FÉ, DINHEIRO E POLÍTICA: A presença de líderes religiosos na política brasileira se intensificou e passou a influenciar eleições e decisões públicas. Com grande poder de mobilização e acesso a recursos, muitos ultrapassam o campo espiritual e entram diretamente no jogo político. O problema surge quando a fé é usada como instrumento de poder, especialmente com o uso de estruturas religiosas e dinheiro para fins eleitorais, colocando em xeque a laicidade do Estado e a transparência democrática. A participação é legítima, mas precisa de limites claros. Quando religião, recursos financeiros e política se confundem, a democracia corre riscos.
RONDÔNIA JÁ VIVE DISPUTA POR 2006:  Com a largada informal das eleições de 2026, o ambiente político em Rondônia começa a esquentar. Antigas alianças dão lugar a disputas abertas, com lideranças testando espaço e discurso. Embates entre possíveis candidatos e críticas mais duras ao governo indicam que a corrida pelo poder começou antes do previsto — e a tendência é de acirramento nos próximos meses. Entre os embates mais visíveis está o atrito envolvendo o coronel Braguim, apontado como possível candidato ao governo, e o deputado estadual Delegado Camargo, que mira uma vaga no Senado.
RIVALIDADES TRIBAIS: Com a pré-temporada das eleições 2026 já em andamento, as rivalidades tribais vão se acentuando em Rondônia. Desde o conflito estabelecido entre o Coronel Braguim, provável candidato ao governo de Rondônia com o deputado estadual Delegado Camargo, postulando ao Senado, as encrencas de cachorros grandes, como aquela do senador Marcos Rogerio (PL) descendo a ripa nas costas do governador Marcos Rocha (União Brasil). A tendência é aumentar a disputa por espaço político e a oposição ao governo estadual e aos prefeitos municipais vai aumentando. COLUNA SPERANÇA
A IMPLOSÃO DO ACORDO: A possível – já se fala como coisa liquida e certa – implosão do acordo político entre o governador Marcos Rocha (União Brasil) e o clã Carvalho, liderada pelo patriarca Aparício Carvalho, ex-vice-governador que é mentor político dos filhos, a ex-deputada federal Mariana Carvalho e do atual deputado federal Maurício Carvalho já reflete na formação de chapas a Câmara dos Deputados e a Assembleia Legislativa. O clã Carvalho esperava como recompensa pela aliança, com secretarias poderosas, com centenas de cargos a disposição para a família disputar o pleito de 2026. No entanto, a coalizão com Rocha não se confirmou. Coluna Sperança.

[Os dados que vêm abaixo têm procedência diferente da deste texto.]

-- ==== Sys2Proof/Certificates/Slice0/Obligations.lean ====
section
/-!
DEFINITION. The statements for the provers. A statement `exec c s = .next t` gives the whole next state, so it also says what the command
leaves unchanged.
-/

open Sys2Proof Sys2Proof.Machine

/-! Cells. In each statement `b` is the executing bank, and the next state differs from `s` in that bank alone unless it says more. -/

/-- R44, R51, R52: the two-operand functions of OP 0x01. Each writes DD and the flags of SR that R44 names for it, advances PC and counts
its cycles; only MUL waits for an operand register that the instruction before it loaded. -/
def Obligations.CellTwoOperandResult : Prop :=
  ∀ (s : State) (c : Fin 24) (dd da db : BitVec 4), s.dev.cellReady c →
    let b := s.dev.cur c
    let x := b.rD da
    let y := b.rD db
    let b1 := b.issued 1 noHz
    let nz := fun (r : Word) => srSet b.sr [(srN, r.msb), (srZ, decide (r = 0#32))]
    let add := fun (r : Word) => srSet (nz r)
      [(srC, decide (2 ^ 32 ≤ x.toNat + y.toNat)), (srV, !(decide (-(2 ^ 31) ≤ x.toInt + y.toInt) && decide (x.toInt + y.toInt ≤ 2 ^ 31 - 1)))]
    let sub := fun (r : Word) => srSet (nz r)
      [(srC, decide (y.toNat ≤ x.toNat)), (srV, !(decide (-(2 ^ 31) ≤ x.toInt - y.toInt) && decide (x.toInt - y.toInt ≤ 2 ^ 31 - 1)))]
    let put := fun (r sr : Word) => s.setCur c { b1.wD dd r with sr := sr }
    exec (.add c dd da db) s = .next (put (x + y) (add (x + y))) ∧
    exec (.sub c dd da db) s = .next (put (x - y) (sub (x - y))) ∧
    (let r := satS 32 (x.toInt + y.toInt)
     exec (.adds c dd da db) s = .next (put r.1 (stick (add r.1) srSV r.2))) ∧
    (let r := satS 32 (x.toInt - y.toInt)
     exec (.subs c dd da db) s = .next (put r.1 (stick (sub r.1) srSV r.2))) ∧
    exec (.cmp c da db) s = .next (s.setCur c { b1 with sr := sub (x - y) }) ∧
    exec (.and_ c dd da db) s = .next (put (x &&& y) (nz (x &&& y))) ∧
    exec (.or_ c dd da db) s = .next (put (x ||| y) (nz (x ||| y))) ∧
    exec (.xor c dd da db) s = .next (put (x ^^^ y) (nz (x ^^^ y))) ∧
    (let r := if y.toInt < x.toInt then y else x
     exec (.min c dd da db) s = .next (put r (nz r))) ∧
    (let r := if y.toInt < x.toInt then x else y
     exec (.max c dd da db) s = .next (put r (nz r))) ∧
    (let n := y.toNat % 64
     let r := if n < 32 then x.sshiftRight n else if x.msb then 0xFFFFFFFF#32 else 0#32
     exec (.asr c dd da db) s = .next (put r (nz r))) ∧
    (let r := x >>> (y.toNat % 64)
     exec (.lsr c dd da db) s = .next (put r (nz r))) ∧
    (let r := x <<< (y.toNat % 64)
     exec (.lsl c dd da db) s = .next (put r (nz r))) ∧
    (let cy := 1 + oneIf (b.hz.d.contains da.toNat || b.hz.d.contains db.toNat)
     exec (.mul c dd da db) s = .next (s.setCur c { (b.issued cy noHz).wD dd (x * y) with sr := nz (x * y) }))

/-- R43, R44: the one-operand functions and the immediate forms.
Rests on log entry 58. -/
def Obligations.CellOneOperandResult : Prop :=
  ∀ (s : State) (c : Fin 24) (dd da : BitVec 4) (imm : BitVec 18) (im : BitVec 16), s.dev.cellReady c →
    let b := s.dev.cur c
    let x := b.rD da
    let b1 := b.issued 1 noHz
    let nz := fun (r : Word) => srSet b.sr [(srN, r.msb), (srZ, decide (r = 0#32))]
    let put := fun (r sr : Word) => s.setCur c { b1.wD dd r with sr := sr }
    let neg := fun (r : Word) => srSet (nz r) [(srC, decide (x = 0#32)), (srV, decide (x = 0x80000000#32))]
    (let r := if x = 0x80000000#32 then 0x7FFFFFFF#32 else if x.msb then -x else x
     exec (.abs c dd da) s = .next (put r (stick (nz r) srSV (decide (x = 0x80000000#32))))) ∧
    exec (.neg c dd da) s = .next (put (-x) (neg (-x))) ∧
    (let r := if x = 0x80000000#32 then 0x7FFFFFFF#32 else -x
     exec (.negs c dd da) s = .next (put r (stick (neg r) srSV (decide (x = 0x80000000#32))))) ∧
    exec (.mov c dd da) s = .next (put x (nz x)) ∧
    (let y := imm.signExtend 32
     let r := x + y
     exec (.addi c dd da imm) s = .next (put r (srSet (nz r)
      [(srC, decide (2 ^ 32 ≤ x.toNat + y.toNat)), (srV, !(decide (-(2 ^ 31) ≤ x.toInt + y.toInt) && decide (x.toInt + y.toInt ≤ 2 ^ 31 - 1)))]))) ∧
    (let r := im.signExtend 32
     exec (.movl c dd im) s = .next (put r (nz r))) ∧
    (let r := im ++ (b.rD dd).extractLsb' 0 16
     exec (.movh c dd im) s = .next (put r (nz r))) ∧
    (let r := x &&& imm.zeroExtend 32
     exec (.andi c dd da imm) s = .next (put r (nz r))) ∧
    (let r := x ||| imm.zeroExtend 32
     exec (.ori c dd da imm) s = .next (put r (nz r)))

/-- R67: MULQ and RCPQ. The product with its shift, and the quotient 2^46 / DA, are rounded once to nearest even and saturated; a
reciprocal of 0 gives the largest value and sets SV. -/
def Obligations.CellFixedPointResult : Prop :=
  ∀ (s : State) (c : Fin 24) (dd da db : BitVec 4) (sh : BitVec 5), s.dev.cellReady c →
    let b := s.dev.cur c
    let x := b.rD da
    let y := b.rD db
    let nz := fun (r : Word) => srSet b.sr [(srN, r.msb), (srZ, decide (r = 0#32))]
    let cy := 1 + oneIf (b.hz.d.contains da.toNat || b.hz.d.contains db.toNat)
    (sh.toNat ≤ 16 →
      let v := rne (x.toInt * y.toInt * 2 ^ sh.toNat) (2 ^ 31)
      let r := satS 32 v
      exec (.mulq c dd da db sh) s =
        .next (s.setCur c { (b.issued cy noHz).wD dd r.1 with sr := stick (nz r.1) srSV r.2 })) ∧
    (x ≠ 0#32 →
      let v := rneInt (2 ^ 46) x.toInt
      let r := satS 32 v
      exec (.rcpq c dd da) s = .next (s.setCur c { (b.issued 4 noHz).wD dd r.1 with sr := stick (nz r.1) srSV r.2 })) ∧
    (x = 0#32 →
      exec (.rcpq c dd da) s =
        .next (s.setCur c { (b.issued 4 noHz).wD dd 0x7FFFFFFF#32 with sr := stick (nz 0x7FFFFFFF#32) srSV true }))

DE JOELHOS: O poderoso cartel das empresas aéreas, formado pela Latam, Gol e Azul, colocou Rondônia de joelhos. Como vingança pelas constantes ações no estado pelos atrasos dos voos, as empresas reduziram as atividades, aumentaram os preços das tarifas e tornou a viajem para o sul maravilha uma epopeia. O drama aumenta nos finais de ano com superlotação nos aviões e preços das passagens estratosféricas. Com representação política sofrível, tanto nas esferas estaduais como federais, Rondônia vai pagando o pato pelas más escolhas. Urge renovação nos quadros políticos rondonienses. COLUNA SPERANÇA.